Конечно, первые ассоциации с искуплением преступного прошлого связаны с нацистским прошлым. Для австрийской литературы конца XX в. характерна идея, что первопричиной всех болезней австрийского общества является именно нацистское прошлое [7].
Но Рансмайр не ограничивается только Австрией. Моор — это концентрированное выражение современного общества вообще: потребительство, военное всемогущество «сильных», навязывание определенной информации с помощью СМИ — все это прячет преступления, убийства, уничтожение ради получения выгоды и благ.
По мнению некоторых исследователей (Х. Мозебаха, И. Г. Потехиной), в данном романе Кристоф Рансмайр показывает, насколько сильна связь между преступными ошибками прошлого и безнадежно преступным настоящим.
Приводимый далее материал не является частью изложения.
-- ==== Sys2Proof/Machine/Flags.lean ====
section
/-! DEFINITION. STATUS (R23), the error causes (R140) and the two things that happen to the flags: an error is raised
(R141, R143, R144) and INIT clears both (R80, R149). -/

namespace Sys2Proof.Machine

/-- STATUS.BUSY (R23, R26). -/
def State.busy (s : State) : Bool :=
  match s.engine with
  | .idle => false
  | .emitting _ => true

/-- The status register: BUSY, RANGE_ERR, ILLEGAL_ERR at bits 0, 1, 2; bits 7:3 read as 0 (R23). -/
def State.status (s : State) : BitVec 8 :=
  ((BitVec.ofBool s.illegalErr).setWidth 8 <<< 2) ||| ((BitVec.ofBool s.rangeErr).setWidth 8 <<< 1) |||
    (BitVec.ofBool s.busy).setWidth 8

/-- The complete list of error causes (R140). -/
inductive ErrorCause where
  | rangeError
  | illegalCommand
  | configurationError
  | transportError
deriving DecidableEq, Repr

/-- The code of a cause (R140). -/
def ErrorCause.code : ErrorCause → Nat
  | .rangeError => 1
  | .illegalCommand => 2
  | .configurationError => 3
  | .transportError => 4

/-- `raise`: set the cause's sticky flag, and nothing else: no control is transferred and nothing is saved (R14, R141).
The ghost bit is set with it (R158). The last two causes are raised by nothing in the block and recorded nowhere in
it (R140, R142, R145). -/
def raise (c : ErrorCause) (s : State) : State :=
  match c with
  | .rangeError => { s with rangeErr := true, faultRecorded := true }
  | .illegalCommand => { s with illegalErr := true, faultRecorded := true }
  | .configurationError => s
  | .transportError => s

/-- Both sticky flags to 0, as INIT does (R80, R149). The ghost bit stays: it is cleared by nothing (R158). -/
def clearErrors (s : State) : State := { s with rangeErr := false, illegalErr := false }

end Sys2Proof.Machine
end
При всей формальной устремленности романа к прошлому, центральный его посыл — высказывание автора о будущем.
В художественном мире «Болезни Китахары» тоже реализуется мысль об идеальной среде, в которой открывается скрытая под многочисленными «земными» наслоениями сущность людей, предметов и явлений. Снова это один из необитаемых и малодоступных уголков земли, «Каменное море», расположенное непосредственно над Моором (так же, как неприступные горные вершины, где якобы скрывался Овидий, над Томами). Здесь, в труднодоступном высокогорье, среди бездонных воронок и хрустящих под ногами доисторических раковин, раскрывается внутренняя суть двух главных персонажей романа: герой, представитель послевоенного поколения, оказывается «прирожденным убийцей», ничем не лучше преступников минувшей войны; героиня неожиданно осознает и находит в себе силы преодолеть это «проклятье». Третий персонаж при кажущемся могуществе — «вечный лагерник, тянущий за собой шлейф прошлого» [8].
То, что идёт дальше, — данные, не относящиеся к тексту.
-- ==== Sys2Proof/Laws/Exec.lean ====
section
/-! SUPPORT. Every command but INIT and FRAME_OUT is the drawing of its points. -/

namespace Sys2Proof.Machine

/-- A drawing of one point is its PixelWrite. -/
theorem drawPoints_singleton (p : Point) (v : Bool) (s : State) :
    drawPoints [p] v s = pixelWrite p.x p.y v s := by
  simp only [drawPoints, forEach]
  cases pixelWrite p.x p.y v s <;> rfl

/-- The drawing commands draw the points of `drawnPoints`, with one value (R108). -/
theorem exec_drawing {i : Instr} (h1 : i ≠ .init) (h2 : i ≠ .frameOut) :
    ∃ v, ∀ s, exec i s = drawPoints (drawnPoints i) v s := by
  cases i with
  | init => exact (h1 rfl).elim
  | frameOut => exact (h2 rfl).elim
  | pixel x y v => exact ⟨v, fun s => (drawPoints_singleton ⟨zext x, zext y⟩ v s).symm⟩
  | fill v => exact ⟨v, fun _ => rfl⟩
  | hline x0 x1 y v => exact ⟨v, fun _ => rfl⟩
  | vline x y0 y1 v => exact ⟨v, fun _ => rfl⟩
  | line x0 y0 x1 y1 v => exact ⟨v, fun _ => rfl⟩
  | rect t l w h v => exact ⟨v, fun _ => rfl⟩
  | star t l w h v => exact ⟨v, fun _ => rfl⟩
  | heart t l w h v => exact ⟨v, fun _ => rfl⟩
  | square t l w h v => exact ⟨v, fun _ => rfl⟩

/-- A drawing whose points are the coordinates `P` completes wherever they are readable, and what it does. -/
theorem drawPoints_result {ps : List Point} {P : Int → Int → Prop} (hP : ∀ x y, (⟨x, y⟩ : Point) ∈ ps ↔ P x y)
    (v : Bool) {s : State} (h : s.readable P) : ∃ t, drawPoints ps v s = .next t ∧ Drawn s t P v := by
  obtain ⟨t, ht⟩ := drawPoints_completes (ps := ps) (v := v) (s := s) fun x y hxy => h x y ((hP x y).1 hxy)
  exact ⟨t, ht, (drawPoints_drawn ht).congr hP⟩

end Sys2Proof.Machine
end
Финал романа не раскрывает в полной мере авторской идеи о взаимосвязи времен. Болезнь Китахары не вылечена. С этой точки зрения интересен отзыв современного российского писателя и блоггера Романа Шмаракова о творчестве Кристофа Рансмайра в целом (как подающего большие надежды представителя современной австрийской литературы) и о романе «Болезнь Китахары» в частности: «Моор стал концлагерем, и за это по окончании войны он наказан: победители демонтируют железнодорожную ветку, шедшую к селению, и на несколько десятилетий Моор — холодные скалы, холодное озеро и скудеющая каменоломня — оказывается изолирован от всего мира. Огнестрельное оружие здесь запрещено; машины не обновляются, и чем дальше, тем глубже Моор скатывается из железного века в каменный.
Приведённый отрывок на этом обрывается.